### [MATERIAL PROVIDED]
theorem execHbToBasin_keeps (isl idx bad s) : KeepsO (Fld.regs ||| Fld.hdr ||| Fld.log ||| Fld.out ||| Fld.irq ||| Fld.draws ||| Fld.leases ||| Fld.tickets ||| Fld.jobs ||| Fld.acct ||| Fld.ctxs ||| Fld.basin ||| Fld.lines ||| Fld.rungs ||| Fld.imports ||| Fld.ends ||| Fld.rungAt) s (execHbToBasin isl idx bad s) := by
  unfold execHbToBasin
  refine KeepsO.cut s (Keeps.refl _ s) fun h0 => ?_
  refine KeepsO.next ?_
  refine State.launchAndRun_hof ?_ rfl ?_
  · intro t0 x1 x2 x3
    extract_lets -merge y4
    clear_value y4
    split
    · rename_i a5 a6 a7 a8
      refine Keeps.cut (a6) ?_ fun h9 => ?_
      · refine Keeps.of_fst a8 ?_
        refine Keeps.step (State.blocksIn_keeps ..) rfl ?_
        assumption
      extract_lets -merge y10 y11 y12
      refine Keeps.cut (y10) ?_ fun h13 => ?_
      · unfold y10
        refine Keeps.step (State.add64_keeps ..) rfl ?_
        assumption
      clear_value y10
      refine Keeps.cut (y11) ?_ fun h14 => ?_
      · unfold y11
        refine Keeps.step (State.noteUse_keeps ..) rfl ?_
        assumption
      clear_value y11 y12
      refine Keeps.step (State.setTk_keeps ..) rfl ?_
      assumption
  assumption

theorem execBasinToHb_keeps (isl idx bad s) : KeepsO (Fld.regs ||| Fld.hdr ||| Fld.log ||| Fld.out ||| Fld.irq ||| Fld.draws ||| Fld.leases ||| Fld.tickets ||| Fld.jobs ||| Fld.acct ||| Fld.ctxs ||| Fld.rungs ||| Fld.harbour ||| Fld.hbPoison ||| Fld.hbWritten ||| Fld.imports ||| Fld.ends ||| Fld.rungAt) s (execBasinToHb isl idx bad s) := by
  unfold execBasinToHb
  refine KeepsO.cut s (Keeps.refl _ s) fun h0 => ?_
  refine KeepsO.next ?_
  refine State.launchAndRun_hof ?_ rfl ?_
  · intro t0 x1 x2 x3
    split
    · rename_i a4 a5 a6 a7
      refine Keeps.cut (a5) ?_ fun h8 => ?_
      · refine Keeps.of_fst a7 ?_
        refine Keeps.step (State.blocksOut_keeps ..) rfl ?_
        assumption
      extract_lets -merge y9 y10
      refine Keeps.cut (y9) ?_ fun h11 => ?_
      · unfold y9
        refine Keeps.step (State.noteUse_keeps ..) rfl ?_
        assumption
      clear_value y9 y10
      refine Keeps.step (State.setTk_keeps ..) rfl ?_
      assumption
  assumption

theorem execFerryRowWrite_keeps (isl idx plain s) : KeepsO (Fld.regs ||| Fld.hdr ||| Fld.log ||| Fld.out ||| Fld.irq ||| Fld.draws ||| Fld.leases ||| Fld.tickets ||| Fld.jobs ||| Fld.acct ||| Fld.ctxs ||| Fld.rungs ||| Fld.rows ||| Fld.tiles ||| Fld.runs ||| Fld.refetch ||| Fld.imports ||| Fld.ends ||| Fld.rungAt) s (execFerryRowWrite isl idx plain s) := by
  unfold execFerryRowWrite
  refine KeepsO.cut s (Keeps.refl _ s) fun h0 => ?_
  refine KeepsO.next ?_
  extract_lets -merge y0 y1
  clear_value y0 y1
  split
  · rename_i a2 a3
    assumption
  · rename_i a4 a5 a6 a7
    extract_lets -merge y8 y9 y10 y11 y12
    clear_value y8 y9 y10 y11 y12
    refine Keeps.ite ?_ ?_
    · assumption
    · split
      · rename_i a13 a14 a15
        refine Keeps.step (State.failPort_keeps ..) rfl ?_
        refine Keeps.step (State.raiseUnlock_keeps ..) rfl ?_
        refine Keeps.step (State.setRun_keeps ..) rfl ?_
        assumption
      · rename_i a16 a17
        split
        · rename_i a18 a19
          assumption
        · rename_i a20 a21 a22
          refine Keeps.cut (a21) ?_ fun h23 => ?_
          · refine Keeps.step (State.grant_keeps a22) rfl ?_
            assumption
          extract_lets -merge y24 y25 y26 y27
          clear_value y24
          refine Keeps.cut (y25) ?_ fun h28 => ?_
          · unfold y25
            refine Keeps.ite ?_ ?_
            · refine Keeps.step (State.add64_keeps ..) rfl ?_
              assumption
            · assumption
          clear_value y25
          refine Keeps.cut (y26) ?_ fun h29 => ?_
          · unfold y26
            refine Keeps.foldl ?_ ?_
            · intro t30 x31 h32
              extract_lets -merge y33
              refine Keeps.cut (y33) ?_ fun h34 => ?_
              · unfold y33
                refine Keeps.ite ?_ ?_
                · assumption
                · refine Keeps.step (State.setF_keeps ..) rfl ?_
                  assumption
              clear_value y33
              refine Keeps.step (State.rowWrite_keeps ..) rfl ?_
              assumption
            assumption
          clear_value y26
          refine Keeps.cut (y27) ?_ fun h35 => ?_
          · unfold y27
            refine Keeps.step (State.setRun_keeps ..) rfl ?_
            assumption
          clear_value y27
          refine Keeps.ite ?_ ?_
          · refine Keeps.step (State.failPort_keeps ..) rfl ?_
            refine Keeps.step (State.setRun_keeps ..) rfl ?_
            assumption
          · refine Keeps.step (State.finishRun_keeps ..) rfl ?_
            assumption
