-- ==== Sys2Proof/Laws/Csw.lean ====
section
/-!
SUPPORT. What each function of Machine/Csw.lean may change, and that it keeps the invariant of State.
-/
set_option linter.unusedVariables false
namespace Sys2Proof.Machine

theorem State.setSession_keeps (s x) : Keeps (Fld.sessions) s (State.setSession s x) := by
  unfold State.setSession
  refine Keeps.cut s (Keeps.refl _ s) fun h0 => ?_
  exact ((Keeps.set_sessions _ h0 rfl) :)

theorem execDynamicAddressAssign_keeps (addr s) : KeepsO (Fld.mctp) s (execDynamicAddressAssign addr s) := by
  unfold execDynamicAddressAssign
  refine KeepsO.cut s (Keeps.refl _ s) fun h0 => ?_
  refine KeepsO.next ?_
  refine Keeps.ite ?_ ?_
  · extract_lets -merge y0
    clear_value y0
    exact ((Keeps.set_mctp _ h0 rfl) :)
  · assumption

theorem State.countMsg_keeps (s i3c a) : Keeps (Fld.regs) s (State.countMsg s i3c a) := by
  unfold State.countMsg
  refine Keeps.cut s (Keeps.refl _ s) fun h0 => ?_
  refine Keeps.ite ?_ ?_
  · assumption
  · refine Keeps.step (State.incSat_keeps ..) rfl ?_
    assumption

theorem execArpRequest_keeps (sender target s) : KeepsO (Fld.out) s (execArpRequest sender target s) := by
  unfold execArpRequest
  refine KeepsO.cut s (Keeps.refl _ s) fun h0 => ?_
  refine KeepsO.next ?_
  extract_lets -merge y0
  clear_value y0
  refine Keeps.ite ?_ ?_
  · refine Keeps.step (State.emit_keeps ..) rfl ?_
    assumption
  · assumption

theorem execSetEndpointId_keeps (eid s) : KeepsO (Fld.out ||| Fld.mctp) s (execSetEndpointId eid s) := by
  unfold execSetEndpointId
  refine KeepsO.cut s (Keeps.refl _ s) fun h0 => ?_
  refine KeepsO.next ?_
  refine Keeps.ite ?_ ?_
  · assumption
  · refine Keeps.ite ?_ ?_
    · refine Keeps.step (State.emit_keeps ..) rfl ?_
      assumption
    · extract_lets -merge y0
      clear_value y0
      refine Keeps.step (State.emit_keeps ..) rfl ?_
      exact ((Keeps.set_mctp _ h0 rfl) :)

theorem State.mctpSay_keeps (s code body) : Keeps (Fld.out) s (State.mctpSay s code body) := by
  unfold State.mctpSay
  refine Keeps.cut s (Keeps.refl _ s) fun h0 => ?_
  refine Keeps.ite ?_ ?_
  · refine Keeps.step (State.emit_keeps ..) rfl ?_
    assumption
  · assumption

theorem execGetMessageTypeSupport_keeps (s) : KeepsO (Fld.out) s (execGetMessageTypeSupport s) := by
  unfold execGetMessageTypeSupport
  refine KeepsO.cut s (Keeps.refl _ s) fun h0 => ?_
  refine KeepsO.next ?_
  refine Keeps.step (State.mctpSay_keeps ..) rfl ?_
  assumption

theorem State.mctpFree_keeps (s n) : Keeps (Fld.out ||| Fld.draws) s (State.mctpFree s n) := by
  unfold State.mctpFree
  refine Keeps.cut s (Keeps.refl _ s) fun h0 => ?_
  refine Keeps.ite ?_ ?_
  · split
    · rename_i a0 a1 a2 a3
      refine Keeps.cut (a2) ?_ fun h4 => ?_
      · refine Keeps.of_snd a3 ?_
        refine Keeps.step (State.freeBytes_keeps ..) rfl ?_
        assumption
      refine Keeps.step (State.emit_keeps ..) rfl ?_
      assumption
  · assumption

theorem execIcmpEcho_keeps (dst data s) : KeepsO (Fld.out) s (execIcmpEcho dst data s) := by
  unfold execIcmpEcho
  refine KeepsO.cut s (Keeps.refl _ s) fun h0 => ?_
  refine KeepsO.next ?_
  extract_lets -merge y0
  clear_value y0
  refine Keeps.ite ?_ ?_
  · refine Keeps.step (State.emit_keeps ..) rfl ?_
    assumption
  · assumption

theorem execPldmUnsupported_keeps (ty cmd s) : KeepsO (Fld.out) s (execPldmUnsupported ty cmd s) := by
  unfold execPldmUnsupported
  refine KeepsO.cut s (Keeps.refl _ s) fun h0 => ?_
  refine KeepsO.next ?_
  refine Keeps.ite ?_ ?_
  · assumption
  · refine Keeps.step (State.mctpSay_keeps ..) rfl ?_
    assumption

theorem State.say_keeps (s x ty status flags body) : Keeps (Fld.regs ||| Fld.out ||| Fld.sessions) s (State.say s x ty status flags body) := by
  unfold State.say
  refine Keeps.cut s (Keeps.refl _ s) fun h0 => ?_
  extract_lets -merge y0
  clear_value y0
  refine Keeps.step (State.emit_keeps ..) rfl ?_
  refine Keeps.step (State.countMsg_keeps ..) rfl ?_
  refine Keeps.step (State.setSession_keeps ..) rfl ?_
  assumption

### [THE PROBLEM]
Your answer should be the lines from the one that contains "unfold State.say" through the last line of the material, copied exactly.

### [PROBLEM SOLUTION]
  unfold State.say
  refine Keeps.cut s (Keeps.refl _ s) fun h0 => ?_
  extract_lets -merge y0
  clear_value y0
  refine Keeps.step (State.emit_keeps ..) rfl ?_
  refine Keeps.step (State.countMsg_keeps ..) rfl ?_
  refine Keeps.step (State.setSession_keeps ..) rfl ?_
  assumption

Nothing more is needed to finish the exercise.